BRIEF = The required output is the lines below from the line containing "adjacent entries. -/" to the line containing "fits y ∧ ∃ d", inclusive, retyped exactly. No other lines belong in it.

** DATA EXTRACT follows **

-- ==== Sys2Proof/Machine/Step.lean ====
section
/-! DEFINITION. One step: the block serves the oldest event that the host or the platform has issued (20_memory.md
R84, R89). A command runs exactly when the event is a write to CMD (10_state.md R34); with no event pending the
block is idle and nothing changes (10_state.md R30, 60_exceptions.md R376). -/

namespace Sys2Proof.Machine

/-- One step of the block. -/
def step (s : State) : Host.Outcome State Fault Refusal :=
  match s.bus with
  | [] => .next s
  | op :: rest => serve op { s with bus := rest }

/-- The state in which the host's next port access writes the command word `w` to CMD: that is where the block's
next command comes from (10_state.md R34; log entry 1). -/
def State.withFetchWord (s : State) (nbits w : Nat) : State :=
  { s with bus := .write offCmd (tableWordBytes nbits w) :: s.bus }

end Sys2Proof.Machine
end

** End of DATA EXTRACT **
** DATA EXTRACT follows **

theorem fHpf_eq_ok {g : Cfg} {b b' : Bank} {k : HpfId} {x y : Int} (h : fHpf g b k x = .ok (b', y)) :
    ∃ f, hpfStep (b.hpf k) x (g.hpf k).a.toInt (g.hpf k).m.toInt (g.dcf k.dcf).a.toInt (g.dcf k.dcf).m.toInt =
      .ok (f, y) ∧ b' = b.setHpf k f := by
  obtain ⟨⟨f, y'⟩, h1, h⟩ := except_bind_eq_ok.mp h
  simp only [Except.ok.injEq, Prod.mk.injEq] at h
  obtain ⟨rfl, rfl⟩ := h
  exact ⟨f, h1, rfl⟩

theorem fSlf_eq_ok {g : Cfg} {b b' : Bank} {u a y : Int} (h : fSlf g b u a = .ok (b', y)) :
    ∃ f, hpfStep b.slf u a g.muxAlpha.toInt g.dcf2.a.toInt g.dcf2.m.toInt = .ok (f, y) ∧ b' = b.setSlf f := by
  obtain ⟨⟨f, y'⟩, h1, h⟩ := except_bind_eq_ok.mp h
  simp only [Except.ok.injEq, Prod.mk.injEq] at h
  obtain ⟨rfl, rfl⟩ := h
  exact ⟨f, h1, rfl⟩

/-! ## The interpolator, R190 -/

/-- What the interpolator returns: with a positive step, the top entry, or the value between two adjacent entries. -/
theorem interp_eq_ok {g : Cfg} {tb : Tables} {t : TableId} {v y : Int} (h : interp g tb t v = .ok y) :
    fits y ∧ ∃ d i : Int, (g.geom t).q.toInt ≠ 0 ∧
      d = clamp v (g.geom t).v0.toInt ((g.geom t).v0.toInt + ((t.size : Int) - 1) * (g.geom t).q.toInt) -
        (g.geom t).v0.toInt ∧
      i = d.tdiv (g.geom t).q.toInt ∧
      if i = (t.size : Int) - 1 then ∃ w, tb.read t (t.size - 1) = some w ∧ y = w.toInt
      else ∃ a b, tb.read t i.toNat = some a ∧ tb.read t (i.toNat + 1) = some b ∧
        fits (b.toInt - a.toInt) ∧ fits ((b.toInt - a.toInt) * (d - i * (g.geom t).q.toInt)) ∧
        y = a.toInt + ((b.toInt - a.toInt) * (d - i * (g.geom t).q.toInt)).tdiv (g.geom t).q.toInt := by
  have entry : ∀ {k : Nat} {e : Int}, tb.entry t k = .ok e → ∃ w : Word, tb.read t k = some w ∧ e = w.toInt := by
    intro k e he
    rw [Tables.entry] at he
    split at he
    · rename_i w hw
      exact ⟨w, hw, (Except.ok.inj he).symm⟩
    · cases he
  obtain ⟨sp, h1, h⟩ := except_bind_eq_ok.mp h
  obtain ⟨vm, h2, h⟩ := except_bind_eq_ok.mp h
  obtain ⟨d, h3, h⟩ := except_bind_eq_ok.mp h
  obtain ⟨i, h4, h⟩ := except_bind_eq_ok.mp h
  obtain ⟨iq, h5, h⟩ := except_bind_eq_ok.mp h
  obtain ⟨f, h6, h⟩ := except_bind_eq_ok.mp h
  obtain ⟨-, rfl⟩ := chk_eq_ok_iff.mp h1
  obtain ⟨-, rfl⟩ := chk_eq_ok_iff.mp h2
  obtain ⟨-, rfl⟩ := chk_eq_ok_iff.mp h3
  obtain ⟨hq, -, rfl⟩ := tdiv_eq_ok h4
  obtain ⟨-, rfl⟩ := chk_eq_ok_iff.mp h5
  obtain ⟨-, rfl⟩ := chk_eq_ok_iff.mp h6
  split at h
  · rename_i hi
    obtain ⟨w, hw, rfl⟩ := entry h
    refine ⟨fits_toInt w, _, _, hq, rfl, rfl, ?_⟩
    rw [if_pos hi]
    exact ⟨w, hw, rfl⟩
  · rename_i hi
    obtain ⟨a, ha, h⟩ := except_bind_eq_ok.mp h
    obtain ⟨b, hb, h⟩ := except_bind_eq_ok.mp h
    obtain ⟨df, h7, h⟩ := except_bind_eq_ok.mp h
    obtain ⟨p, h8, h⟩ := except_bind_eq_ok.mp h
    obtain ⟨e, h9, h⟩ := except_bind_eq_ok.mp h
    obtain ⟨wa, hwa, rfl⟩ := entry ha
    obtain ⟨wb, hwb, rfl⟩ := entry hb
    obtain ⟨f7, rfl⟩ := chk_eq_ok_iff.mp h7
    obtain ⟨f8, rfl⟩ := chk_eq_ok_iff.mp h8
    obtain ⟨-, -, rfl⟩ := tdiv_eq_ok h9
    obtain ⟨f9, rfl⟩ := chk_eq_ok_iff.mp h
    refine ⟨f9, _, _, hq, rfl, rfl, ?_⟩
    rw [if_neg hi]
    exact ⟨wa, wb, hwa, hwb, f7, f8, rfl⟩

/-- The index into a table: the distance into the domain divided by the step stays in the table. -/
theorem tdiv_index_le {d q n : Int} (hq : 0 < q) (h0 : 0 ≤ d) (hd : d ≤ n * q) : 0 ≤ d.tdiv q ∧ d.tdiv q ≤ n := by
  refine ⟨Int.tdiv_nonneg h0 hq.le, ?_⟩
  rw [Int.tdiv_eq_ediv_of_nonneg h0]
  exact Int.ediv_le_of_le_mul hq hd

** End of DATA EXTRACT **

SOLUTION FOR THIS PROBLEM =
/-- What the interpolator returns: with a positive step, the top entry, or the value between two adjacent entries. -/
theorem interp_eq_ok {g : Cfg} {tb : Tables} {t : TableId} {v y : Int} (h : interp g tb t v = .ok y) :
    fits y ∧ ∃ d i : Int, (g.geom t).q.toInt ≠ 0 ∧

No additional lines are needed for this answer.